In examining the evidence, we should not expect diversity bonuses on all tasks or from all diverse groups. Cognitive diversity does not produce bonuses on all tasks. To add value, cognitive diversity must be germane. Writing computer code requires skills that are different from those required to write hit songs or identify subatomic particles. The CEO of CERN, the European Organization for Nuclear Research, would be wise to pass on an application by Max Martin. Martin’s repertoire of songwriting skills, as impressive as it may be, would not be applicable to furthering our understanding of subatomic particles. Even in cases in which diversity could produce a bonus, say, asking Max Martin to help create music for a video game, a collaboration could fail to produce bonuses if the team lacks a shared mission, fails to create an inclusive culture, or cannot communicate effectively.

In this chapter, I engage four disparate literatures. I first look at aggregate correlative data relating employee and leadership diversity to organizational success. Those data make a strong correlative case for diversity bonuses. Next, I look at a specific case, the change in Norwegian law that required increased gender diversity on boards.

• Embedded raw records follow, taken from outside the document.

/-- The context of a split that comes from another module, as one of this module (R362, R364): the record takes the place of
the one that stands for the split here, and its operations get names of this module. The focus is empty. -/
def State.guestIn (s : State) (src dst via : Nat) (w : Split) (g : Group) (regs : List (Nat × Lanes)) (es : List Entry)
    (pa : Option Nat) (why : LegFor) : State :=
  let (gid, t) := s.guestGroup g
  let id := ((t.splits.find? fun (v : Split) => v.group == gid && v.num == w.num && v.status == .transit).map
    fun (v : Split) => v.id).getD t.nextId
  let first := t.nextId + 1
  let name (n : Nat) : Nat := first + (w.ops.findIdx fun (o : Op) => o.id == n)
  let ops := w.ops.map fun (o : Op) => { o with
    id := name o.id, after := (o.after.filter fun n => w.ops.any fun (p : Op) => p.id == n).map name }
  let why2 := match why with
    | .access op => .access (name op)
    | x => x
  { t with
    splits := (t.splits.filter fun (v : Split) => v.id != id) ++
      [{ w with
        id := id, group := gid, ops := ops, status := .transit, stack := dst,
        pend := { w.pend with handler := [], kill := w.pend.kill || (t.grid? g.grid).any fun (x : Grid) => x.aborted } }],
    nextId := first + ops.length, fabric := t.fabric ++ [⟨src, dst, via, .context id regs es pa why2⟩] }

/-- The oldest packet at Mervel link `l` enters: it goes on to its module, or crosses the mesh to its home (R364). -/
def State.enterStep (s0 : State) (l : Nat) : Option State :=
  let s := s0.unfocus
  if s.linkBusy l then none
  else match s.md.inbound.find? fun x => x.1 == l with
    | none => none
    | some x =>
      let t := { s with md := { s.md with inbound := s.md.inbound.erase x, links := s.md.links.filter fun y => linkHeld y.2 || match y.1 with
        | .mervel n => n.val != l
        | .mesh _ _ => true } }
      let (_, src, dst, pl) := x
      if dst / 16 ≠ t.modno then some { t with fabric := t.fabric ++ [⟨16 + src, 16 + dst, linkStack l, pl⟩] }
      else match pl with
        | .guest w g regs es pa why => some (t.guestIn (t.nameOf src) (dst % 16) (linkStack l) w g regs es pa why)
        | _ => some { t with fabric := t.fabric ++
            [⟨t.nameOf src, dst % 16, linkStack l, pl.rename t.splitIn t.groupIn t.stackIn⟩] }

/-- What a request brings about on a stack in A0; one in a power state is woken, and serves it then (R371). -/
def State.served (s : State) (k : Nat) (t : State) : State :=
  if (s.stk k).pstate = 0 then t else s.onStk k fun q => { q with waking := true }

/-- The packet at the head of a pair that has reached its home, and the state without it. -/
def State.head (s : State) (src dst : Nat) : Option (Payload × State) :=
  if dst < 16 then s.takePacket (fun _ => true) src dst else none

/-! ### Posts (R43, R44) -/

/-- The post tracker of a stack is full (R44): a post then stalls at issue. -/
def State.trackerFull (s : State) (k : Nat) : Bool := Config.trackerExtra < (s.stk k).tracker.length

/-- A post of the split in focus enters the tracker of its stack and sets its POSTLOC bit (R44, R219); `no` is its number. -/
def State.trackPost (s : State) : State × Nat :=
  let no := s.nextId
  ({ (s.onStk s.me.stack fun q => { q with tracker := q.tracker ++ [(s.gr.id, no)] }) with
      nextId := no + 1, me := { s.me with postloc := s.me.postloc ||| (1#16 <<< s.me.stack) } }, no)

/-- One posted access to `pa`. -/
def State.sendPost (s : State) (op : Option (AtOp × Bool)) (ty : MTy) (pa pois : Nat) (data : BitVec 128) : State :=
  let (t, no) := s.trackPost
  let after := s.me.ops.map fun (o : Op) => o.id
  t.ship s.me.stack (homeOf pa)
    (.post s.me.id s.gr.id (s.gr.grid, s.gr.team, s.gr.grp) s.me.asid op ty pa data pois after no [s.me.id])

I then look at academic studies of groups and teams. That research leads to more nuanced and modest conclusions. Diversity bonuses appear on some problems and not all. And too much diversity can be a problem. Last, I look at evidence showing a trend toward more team-based work. This last set of studies reveals strong evidence of diversity bonuses. It may be a best-case scenario for identifying diversity bonuses. The teams studied pursue common goals, they have good information about the repertoires of potential team members, and their performances can be measured quantitatively.

We should not view this empirical evidence as a final arbiter. We must keep in mind that the data reveal the world as it is, not as it could be. With experience, diverse teams could perform even better, a point I take up in the next chapter.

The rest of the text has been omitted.